Cepat atau lambat, bukankah semua Malaikat dan Malaikat Jatuh akan memberikan “Permintaan Ikut Serta” juga?

“Sehingga, untuk sementara waktu, kita akan membangun badanmu sehingga kamu bisa bertarung untuk jangka waktu yang lebih lama.”

“......Ya!”

Itu sangat benar. Kekuatanku memang hanya sementara. Kalau kelak aku ikut serta dalam Game, aku harus bertarung dalam jangka panjang. Aku harus mempertahankan kekuatan itu lebih lama dari sepuluh detik.

Namun, bisakah aku mencapai Balance Breaker sempurna?

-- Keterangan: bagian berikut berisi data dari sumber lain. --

/-- A launch that violates a premise is refused under the name of a premise it violates (43_dispatch.md R100,
60_exceptions.md R151 V1 to V5, V7, V8; which one, when several fail, is open: R153, log 10). The model judges the overlap
of C on the whole views (log 28) and knows a size that did not fit by its mark (log 17). -/
def Obligations.ViolatedLaunchRefused : Prop :=
  ∀ (i : Instr) (s : State), s.status ≠ .running → (∃ r, Violated ⟨i.gs, i.ty⟩ s r) →
    ∃ r, exec i s = .refused r ∧ Violated ⟨i.gs, i.ty⟩ s r

/-- While RUNNING (60_exceptions.md R151 V9, V10; R157 H5, H6; the refusals of V9 are the stricter model of decision D30,
log 13): a LAUNCH is refused Busy; a CFG write and a store that meets a bound view are refused; a store that meets none
goes on and, seen by a look after it (log 8), has changed exactly the bytes it names. -/
def Obligations.RunningRefusesHostBreaches : Prop :=
  ∀ (i : Instr) (s : State) (rest : List Move), s.status = .running →
    (∀ g, s.agenda = .launch g :: rest → exec i s = .refused .busy) ∧
    (∀ v, s.agenda = .host (.writeSel v) :: rest → exec i s = .refused .hostDutyBreached) ∧
    (∀ m k n, s.agenda = .host (.writeSize m k n) :: rest → exec i s = .refused .hostDutyBreached) ∧
    (∀ slot v, s.agenda = .host (.bind slot v) :: rest → exec i s = .refused .hostDutyBreached) ∧
    (∀ addr bytes slot a, s.agenda = .host (.store addr bytes) :: rest →
      inRange (addr, bytes.length) a → inRange (slotRange i.ty s.cfg.bind slot) a →
      exec i s = .refused .hostDutyBreached) ∧
    (∀ addr bytes, s.agenda = .host (.store addr bytes) :: .host .look :: rest → s.mem.wf →
      (∀ slot a, inRange (addr, bytes.length) a → ¬ inRange (slotRange i.ty s.cfg.bind slot) a) →
      ∃ t, exec i s = .next t ∧ t = { s with agenda := rest, mem := t.mem } ∧
        (∀ j, j < bytes.length → t.mem.readByte (addr + j) = bytes.getD j 0#8) ∧
        ∀ a, a < addr ∨ addr + bytes.length ≤ a → t.mem.readByte a = s.mem.readByte a)

/-- A read of C while RUNNING (20_memory.md R44; 93_implementation_defined.md U12: any value), seen by a look after it
(log 8): it changes nothing of the dispatch, the host gets a pattern of `T` for every element, and what it gets does not
depend on C: two states that agree on CFG and on the count of free values drawn give it the same, whatever memory and the
work units hold. Of the values, which are free, nothing is stated (log 29). -/
def Obligations.ReadOfUnfinishedCLearnsNothing : Prop :=
  ∀ (i : Instr) (s : State) (rest : List Move), s.status = .running → s.agenda = .host .readC :: .host .look :: rest →
    ∃ t, exec i s = .next t ∧ t = { s with agenda := rest, draws := t.draws, seenC := t.seenC } ∧
      (s.cfg.rows * s.cfg.cols ≤ slotLen s.cfg.bind.c → t.seenC.length = s.cfg.rows * s.cfg.cols) ∧
      (∀ e ∈ t.seenC, e.toNat < 256 ^ i.ty.bytes) ∧
      ∀ (s' : State) (rest' : List Move), s'.status = .running → s'.agenda = .host .readC :: .host .look :: rest' →
        s'.cfg = s.cfg → s'.draws = s.draws → ∃ t', exec i s' = .next t' ∧ t'.seenC = t.seenC

/-- Abort (60_exceptions.md R154): the work units cease to exist, STATUS is IDLE, CFG stays, and every byte outside
`C[0 .. M·N)` stays; what C holds is a free value per element (log 9), of which nothing is stated. A reset while RUNNING
is an abort that also resets CFG (log 15), and the values CFG then has are the model's choice (log 3). -/
def Obligations.AbortEndsDispatch : Prop :=
  (∀ (i : Instr) (s : State) (rest : List Move), s.status = .running → s.agenda = .host .abort :: rest →
    ∃ t, exec i s = .next t ∧ t.status = .idle ∧ t.units = [] ∧ t.cfg = s.cfg ∧ t.agenda = rest ∧ t.grid = s.grid ∧
      t.seenC = s.seenC ∧ ∀ a, ¬ inRange (outputRange i.ty s.cfg) a → t.mem.readByte a = s.mem.readByte a) ∧
  ∀ (i : Instr) (s : State) (rest : List Move), s.status = .running → s.agenda = .host .reset :: rest →
    ∃ t, exec i s = .next t ∧ t.status = .idle ∧ t.units = [] ∧ t.cfg = State.reset.cfg ∧ t.agenda = rest ∧
      t.grid = s.grid ∧ t.seenC = s.seenC ∧ ∀ a, ¬ inRange (outputRange i.ty s.cfg) a → t.mem.readByte a = s.mem.readByte a

/-- One move of one unit can be seen: while RUNNING, a pick followed by the host's look makes exactly the picked unit's
step and ends the machine's step there (43_dispatch.md R102, 60_exceptions.md R157 H9; log 8). -/
def Obligations.LookShowsOneUnitStep : Prop :=
  ∀ (i : Instr) (s : State) (pick j : Nat) (u u' : WorkUnit) (m' : Memory) (rest : List Move),
    s.status = .running → s.agenda = .unit pick :: .host .look :: rest →
    pickUnit s.units pick = some j → s.units[j]? = some u →
    unitStep ⟨i.gs, i.ty⟩ s.cfg s.mem u = .ok (u', m') → (∃ v ∈ s.units.set j u', v.phase ≠ .retired) →
      exec i s = .next { s with units := s.units.set j u', mem := m', agenda := rest }

/-- Looking does not disturb a dispatch (60_exceptions.md R157 H9; log 8): stopped by a look before its last step, the
dispatch is RUNNING, and the machine's next step ends it as if it had not been stopped. -/
def Obligations.InterruptedDispatchDelivers : Prop :=
  ∀ (i : Instr) (s : State) (before after : List Move), decodeSel s.cfg.sel = .ok i →
    LaunchOk ⟨i.gs, i.ty⟩ s → s.mem.wf →
    s.agenda = before ++ .host .look :: after → before.length < dispatchSteps ⟨i.gs, i.ty⟩ s.cfg →
    (∀ mv ∈ before, ∃ pick, mv = .unit pick) →
    UnitsMove (dispatchSteps ⟨i.gs, i.ty⟩ s.cfg - before.length) after →
    ∃ s1 t, exec i s = .next s1 ∧ s1.status = .running ∧ step s1 = .next t ∧ t.status = .done ∧ t.units = [] ∧
      (∀ row col, row < s.cfg.rows → col < s.cfg.cols →
        t.mem.elemAt i.ty (slotView s.cfg.bind.c) (row * s.cfg.cols + col) =
          resultAt ⟨i.gs, i.ty⟩ s.cfg s.mem row col) ∧
      ∀ a, ¬ inRange (outputRange i.ty s.cfg) a → t.mem.readByte a = s.mem.readByte a

/-- What the host sees of C (20_memory.md R44; 60_exceptions.md R157 H6, H8; 93_implementation_defined.md U12): a read of C
that arrives before the last step of a dispatch gets free values (log 29) and does not disturb the dispatch, which delivers
all the same; one that arrives after it finds STATUS DONE, gives the host every element at its value (43_dispatch.md
R104), and changes nothing else. -/
def Obligations.HostSeesResultAtDone : Prop :=
  ∀ (i : Instr) (s : State) (picks rest : List Move), decodeSel s.cfg.sel = .ok i → LaunchOk ⟨i.gs, i.ty⟩ s → s.mem.wf →
    s.agenda = picks ++ .host .readC :: rest → (∀ mv ∈ picks, ∃ pick, mv = .unit pick) →
    (picks.length < dispatchSteps ⟨i.gs, i.ty⟩ s.cfg →
      UnitsMove (dispatchSteps ⟨i.gs, i.ty⟩ s.cfg - picks.length) rest →
      ∃ t, exec i s = .next t ∧ t.status = .done ∧ t.units = [] ∧ t.cfg = s.cfg ∧
        t.seenC.length = s.cfg.rows * s.cfg.cols ∧
        (∀ row col, row < s.cfg.rows → col < s.cfg.cols →
          t.mem.elemAt i.ty (slotView s.cfg.bind.c) (row * s.cfg.cols + col) =
            resultAt ⟨i.gs, i.ty⟩ s.cfg s.mem row col) ∧
        ∀ a, ¬ inRange (outputRange i.ty s.cfg) a → t.mem.readByte a = s.mem.readByte a) ∧
    (picks.length = dispatchSteps ⟨i.gs, i.ty⟩ s.cfg →
      ∃ t t', exec i s = .next t ∧ t.status = .done ∧ t.agenda = .host .readC :: rest ∧
        step t = .next t' ∧ t' = { t with agenda := rest, seenC := t'.seenC } ∧
        t'.seenC.length = s.cfg.rows * s.cfg.cols ∧
        ∀ row col, row < s.cfg.rows → col < s.cfg.cols →
          t'.seenC[row * s.cfg.cols + col]? = some (resultAt ⟨i.gs, i.ty⟩ s.cfg s.mem row col))

/-! ### Invariants of every step -/

/-- The machine's invariant holds at reset. -/
def Obligations.InvariantAtReset : Prop := State.reset.Inv

/-- Every step keeps the machine's invariant (10_state.md R14, R19, R25; 43_dispatch.md R101): memory in canonical form;
outside a dispatch no work unit exists; in one, the launch premises hold and the units are those of the grid, each at a
place of its sequence. -/
def Obligations.InvariantKept : Prop :=
  ∀ s t : State, s.Inv → step s = .next t → t.Inv

/-- Every step keeps the canonical form of memory, from any state at all. -/
def Obligations.MemoryCanonicalKept : Prop :=
  ∀ s t : State, s.mem.wf → step s = .next t → t.mem.wf

/-- No step faults (20_memory.md R41, 10_state.md R20, 60_exceptions.md R150): under the machine's invariant no access
leaves its view and no register is read before it is written. -/
def Obligations.NoStepFaults : Prop :=
  ∀ s : State, s.Inv → ∀ f, step s ≠ .fault f

/-- What a dispatch leaves alone, from any state at all (60_exceptions.md R157, "What the core owes the host"): when the
host makes no move, an execution that answers a next state leaves every byte outside the view of C, CFG, the launched
grid, the free-value counter and what the host last read of C as they were. -/
def Obligations.ExecutionFrame : Prop :=
  ∀ (i : Instr) (s t : State), (∀ mv ∈ s.agenda, ∃ pick, mv = .unit pick) → exec i s = .next t →
    t.cfg = s.cfg ∧ t.grid = s.grid ∧ t.draws = s.draws ∧ t.seenC = s.seenC ∧
    ∀ a, ¬ inRange (slotRange i.ty s.cfg.bind .c) a → t.mem.readByte a = s.mem.readByte a
end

Karena aku menggunakannya secara paksa dengan kekuatan pinjaman, aku tak bisa bayangkan mencapainya dengan kekuatanku sendiri. Karena aku pada dasarnya lemah.

Aku hanya mantan manusia. Vali adalah keturunan Maou.......Inilah latar belakang kami sejak lahir.

“Bisakah aku menjadi kuat?”

Itulah pertanyaanku. Pertanyaan blak-blakan. Bisakah aku menjadi kuat?

“Akan kujadikan kamu kuat. Karena aku Malaikat Jatuh yang banyak menganggur.”

Azazel menunjukkan senyuman nakal dan agak jahat. Kurasa aku tak punya pilihan selain mematuhi kemauan Gubernur ini.

Yaa, kekuatanku tergantung latihanku dari sekarang. Lalu, aku menunjuk ke arah Gasper.

“Kalau, misalnya, lain kali kita diserang, tak bisakah kita melakukan sesuatu dengan Penghentian-Waktu Gasper?”

“S-s-s-s-s-s-s-senpai! A-a-a-a-a-a-apa yang kamu katakan!? Hiiiii.....!”

Gasper menangis dan berteriak oleh saranku.

“Tidak perlu dipikirkan kalau dia sendirian. Kita tak tahu orang macam apa yang ada dalam [Chaos Brigade].”

Wawaw, sungguh menusuk. Memang, Vali juga berkata kalau Gasper sangat penuh oleh titik lemah.

“Maafkan aku! Maafkan aku karena tak berguna! Aku tak berguna sama sekali! Aku ini sampah! Aku ini makanan babi! Aku benar-benar sudah berkaca lebih dalam dari laut, dan aku memiliki target lebih tinggi dari Evereeeeeeeeeeest! Jadi tolong jangan abaikan akuuuuuuuuuu!”

Gasper mengungsi kedalam kotak kardusnya sambil menangis. Hei, hei, kamu harus segera lulus dari kotak kardus itu.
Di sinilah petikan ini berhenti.